Task item: Go through the listing and copy every line word for word.
╭──
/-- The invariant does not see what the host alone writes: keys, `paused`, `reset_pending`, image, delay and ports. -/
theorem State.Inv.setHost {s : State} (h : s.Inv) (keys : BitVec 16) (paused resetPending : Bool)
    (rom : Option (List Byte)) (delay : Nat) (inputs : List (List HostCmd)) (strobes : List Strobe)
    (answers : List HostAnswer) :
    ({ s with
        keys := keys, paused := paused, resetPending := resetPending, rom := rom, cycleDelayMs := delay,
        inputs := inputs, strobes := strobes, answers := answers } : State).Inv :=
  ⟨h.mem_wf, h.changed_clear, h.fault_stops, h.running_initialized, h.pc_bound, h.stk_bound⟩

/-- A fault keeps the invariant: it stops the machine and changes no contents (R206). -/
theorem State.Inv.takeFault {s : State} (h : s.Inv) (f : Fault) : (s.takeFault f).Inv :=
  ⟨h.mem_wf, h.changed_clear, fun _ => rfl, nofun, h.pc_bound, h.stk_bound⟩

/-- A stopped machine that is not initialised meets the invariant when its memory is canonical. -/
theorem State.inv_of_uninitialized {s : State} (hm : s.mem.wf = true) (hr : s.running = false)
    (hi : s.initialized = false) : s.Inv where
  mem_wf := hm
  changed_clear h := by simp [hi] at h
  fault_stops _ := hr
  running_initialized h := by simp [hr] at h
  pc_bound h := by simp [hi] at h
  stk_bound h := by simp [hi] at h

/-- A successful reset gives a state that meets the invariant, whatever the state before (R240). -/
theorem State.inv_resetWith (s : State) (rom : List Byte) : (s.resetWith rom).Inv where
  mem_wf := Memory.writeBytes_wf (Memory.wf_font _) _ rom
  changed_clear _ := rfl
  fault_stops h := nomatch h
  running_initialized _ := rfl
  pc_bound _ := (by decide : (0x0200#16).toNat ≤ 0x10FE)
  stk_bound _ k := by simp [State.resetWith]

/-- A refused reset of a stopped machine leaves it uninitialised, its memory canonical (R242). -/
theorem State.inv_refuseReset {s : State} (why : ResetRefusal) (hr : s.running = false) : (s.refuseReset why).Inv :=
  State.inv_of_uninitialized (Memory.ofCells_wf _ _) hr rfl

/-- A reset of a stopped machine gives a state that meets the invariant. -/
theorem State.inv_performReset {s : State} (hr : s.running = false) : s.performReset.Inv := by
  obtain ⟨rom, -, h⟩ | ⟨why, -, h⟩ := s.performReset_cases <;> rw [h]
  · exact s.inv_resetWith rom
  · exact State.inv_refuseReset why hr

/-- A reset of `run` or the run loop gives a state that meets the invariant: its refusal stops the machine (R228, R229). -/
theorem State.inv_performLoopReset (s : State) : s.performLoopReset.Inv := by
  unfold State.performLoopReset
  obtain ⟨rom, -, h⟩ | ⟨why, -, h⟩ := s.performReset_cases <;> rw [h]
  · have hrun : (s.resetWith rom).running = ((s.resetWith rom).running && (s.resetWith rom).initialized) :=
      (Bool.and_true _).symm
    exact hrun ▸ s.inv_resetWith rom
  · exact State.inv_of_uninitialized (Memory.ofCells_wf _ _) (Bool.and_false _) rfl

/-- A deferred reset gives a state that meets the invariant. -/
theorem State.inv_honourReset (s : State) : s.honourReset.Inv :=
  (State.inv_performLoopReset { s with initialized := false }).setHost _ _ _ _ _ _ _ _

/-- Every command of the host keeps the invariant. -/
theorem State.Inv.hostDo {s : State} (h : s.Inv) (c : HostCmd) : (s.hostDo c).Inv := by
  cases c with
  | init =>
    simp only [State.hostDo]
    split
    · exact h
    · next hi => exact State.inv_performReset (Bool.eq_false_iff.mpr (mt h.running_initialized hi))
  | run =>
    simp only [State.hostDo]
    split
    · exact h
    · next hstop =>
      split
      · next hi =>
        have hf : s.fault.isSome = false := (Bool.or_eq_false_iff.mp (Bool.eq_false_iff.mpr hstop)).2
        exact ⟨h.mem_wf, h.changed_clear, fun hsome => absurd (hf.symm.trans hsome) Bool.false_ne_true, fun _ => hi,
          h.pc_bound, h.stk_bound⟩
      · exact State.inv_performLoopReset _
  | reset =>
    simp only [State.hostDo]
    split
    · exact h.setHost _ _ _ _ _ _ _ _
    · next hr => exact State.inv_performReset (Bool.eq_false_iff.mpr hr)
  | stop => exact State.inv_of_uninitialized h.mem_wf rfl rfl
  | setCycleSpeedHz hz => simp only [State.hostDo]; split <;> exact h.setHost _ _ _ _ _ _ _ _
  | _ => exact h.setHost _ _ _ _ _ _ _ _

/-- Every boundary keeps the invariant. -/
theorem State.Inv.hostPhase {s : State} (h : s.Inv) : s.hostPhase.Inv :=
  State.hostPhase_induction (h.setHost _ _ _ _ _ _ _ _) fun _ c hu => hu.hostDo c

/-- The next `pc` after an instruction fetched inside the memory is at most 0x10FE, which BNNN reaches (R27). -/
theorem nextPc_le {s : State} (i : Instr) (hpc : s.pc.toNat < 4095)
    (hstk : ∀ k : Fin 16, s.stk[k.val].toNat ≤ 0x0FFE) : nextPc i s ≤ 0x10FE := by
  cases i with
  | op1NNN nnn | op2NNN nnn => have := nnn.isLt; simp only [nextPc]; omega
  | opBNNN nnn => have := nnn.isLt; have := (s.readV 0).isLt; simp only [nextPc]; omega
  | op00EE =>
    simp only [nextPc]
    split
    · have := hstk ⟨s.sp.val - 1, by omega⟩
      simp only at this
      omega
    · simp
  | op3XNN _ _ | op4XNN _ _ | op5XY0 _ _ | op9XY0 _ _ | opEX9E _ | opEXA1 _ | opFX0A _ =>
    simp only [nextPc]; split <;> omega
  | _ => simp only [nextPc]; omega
╰──
Reply to the exercise:
/-- The invariant does not see what the host alone writes: keys, `paused`, `reset_pending`, image, delay and ports. -/
theorem State.Inv.setHost {s : State} (h : s.Inv) (keys : BitVec 16) (paused resetPending : Bool)
    (rom : Option (List Byte)) (delay : Nat) (inputs : List (List HostCmd)) (strobes : List Strobe)
    (answers : List HostAnswer) :
    ({ s with
        keys := keys, paused := paused, resetPending := resetPending, rom := rom, cycleDelayMs := delay,
        inputs := inputs, strobes := strobes, answers := answers } : State).Inv :=
  ⟨h.mem_wf, h.changed_clear, h.fault_stops, h.running_initialized, h.pc_bound, h.stk_bound⟩

/-- A fault keeps the invariant: it stops the machine and changes no contents (R206). -/
theorem State.Inv.takeFault {s : State} (h : s.Inv) (f : Fault) : (s.takeFault f).Inv :=
  ⟨h.mem_wf, h.changed_clear, fun _ => rfl, nofun, h.pc_bound, h.stk_bound⟩

/-- A stopped machine that is not initialised meets the invariant when its memory is canonical. -/
theorem State.inv_of_uninitialized {s : State} (hm : s.mem.wf = true) (hr : s.running = false)
    (hi : s.initialized = false) : s.Inv where
  mem_wf := hm
  changed_clear h := by simp [hi] at h
  fault_stops _ := hr
  running_initialized h := by simp [hr] at h
  pc_bound h := by simp [hi] at h
  stk_bound h := by simp [hi] at h

/-- A successful reset gives a state that meets the invariant, whatever the state before (R240). -/
theorem State.inv_resetWith (s : State) (rom : List Byte) : (s.resetWith rom).Inv where
  mem_wf := Memory.writeBytes_wf (Memory.wf_font _) _ rom
  changed_clear _ := rfl
  fault_stops h := nomatch h
  running_initialized _ := rfl
  pc_bound _ := (by decide : (0x0200#16).toNat ≤ 0x10FE)
  stk_bound _ k := by simp [State.resetWith]

/-- A refused reset of a stopped machine leaves it uninitialised, its memory canonical (R242). -/
theorem State.inv_refuseReset {s : State} (why : ResetRefusal) (hr : s.running = false) : (s.refuseReset why).Inv :=
  State.inv_of_uninitialized (Memory.ofCells_wf _ _) hr rfl

/-- A reset of a stopped machine gives a state that meets the invariant. -/
theorem State.inv_performReset {s : State} (hr : s.running = false) : s.performReset.Inv := by
  obtain ⟨rom, -, h⟩ | ⟨why, -, h⟩ := s.performReset_cases <;> rw [h]
  · exact s.inv_resetWith rom
  · exact State.inv_refuseReset why hr

/-- A reset of `run` or the run loop gives a state that meets the invariant: its refusal stops the machine (R228, R229). -/
theorem State.inv_performLoopReset (s : State) : s.performLoopReset.Inv := by
  unfold State.performLoopReset
  obtain ⟨rom, -, h⟩ | ⟨why, -, h⟩ := s.performReset_cases <;> rw [h]
  · have hrun : (s.resetWith rom).running = ((s.resetWith rom).running && (s.resetWith rom).initialized) :=
      (Bool.and_true _).symm
    exact hrun ▸ s.inv_resetWith rom
  · exact State.inv_of_uninitialized (Memory.ofCells_wf _ _) (Bool.and_false _) rfl

/-- A deferred reset gives a state that meets the invariant. -/
theorem State.inv_honourReset (s : State) : s.honourReset.Inv :=
  (State.inv_performLoopReset { s with initialized := false }).setHost _ _ _ _ _ _ _ _

/-- Every command of the host keeps the invariant. -/
theorem State.Inv.hostDo {s : State} (h : s.Inv) (c : HostCmd) : (s.hostDo c).Inv := by
  cases c with
  | init =>
    simp only [State.hostDo]
    split
    · exact h
    · next hi => exact State.inv_performReset (Bool.eq_false_iff.mpr (mt h.running_initialized hi))
  | run =>
    simp only [State.hostDo]
    split
    · exact h
    · next hstop =>
      split
      · next hi =>
        have hf : s.fault.isSome = false := (Bool.or_eq_false_iff.mp (Bool.eq_false_iff.mpr hstop)).2
        exact ⟨h.mem_wf, h.changed_clear, fun hsome => absurd (hf.symm.trans hsome) Bool.false_ne_true, fun _ => hi,
          h.pc_bound, h.stk_bound⟩
      · exact State.inv_performLoopReset _
  | reset =>
    simp only [State.hostDo]
    split
    · exact h.setHost _ _ _ _ _ _ _ _
    · next hr => exact State.inv_performReset (Bool.eq_false_iff.mpr hr)
  | stop => exact State.inv_of_uninitialized h.mem_wf rfl rfl
  | setCycleSpeedHz hz => simp only [State.hostDo]; split <;> exact h.setHost _ _ _ _ _ _ _ _
  | _ => exact h.setHost _ _ _ _ _ _ _ _

/-- Every boundary keeps the invariant. -/
theorem State.Inv.hostPhase {s : State} (h : s.Inv) : s.hostPhase.Inv :=
  State.hostPhase_induction (h.setHost _ _ _ _ _ _ _ _) fun _ c hu => hu.hostDo c

/-- The next `pc` after an instruction fetched inside the memory is at most 0x10FE, which BNNN reaches (R27). -/
theorem nextPc_le {s : State} (i : Instr) (hpc : s.pc.toNat < 4095)
    (hstk : ∀ k : Fin 16, s.stk[k.val].toNat ≤ 0x0FFE) : nextPc i s ≤ 0x10FE := by
  cases i with
  | op1NNN nnn | op2NNN nnn => have := nnn.isLt; simp only [nextPc]; omega
  | opBNNN nnn => have := nnn.isLt; have := (s.readV 0).isLt; simp only [nextPc]; omega
  | op00EE =>
    simp only [nextPc]
    split
    · have := hstk ⟨s.sp.val - 1, by omega⟩
      simp only at this
      omega
    · simp
  | op3XNN _ _ | op4XNN _ _ | op5XY0 _ _ | op9XY0 _ _ | opEX9E _ | opEXA1 _ | opFX0A _ =>
    simp only [nextPc]; split <;> omega
  | _ => simp only [nextPc]; omega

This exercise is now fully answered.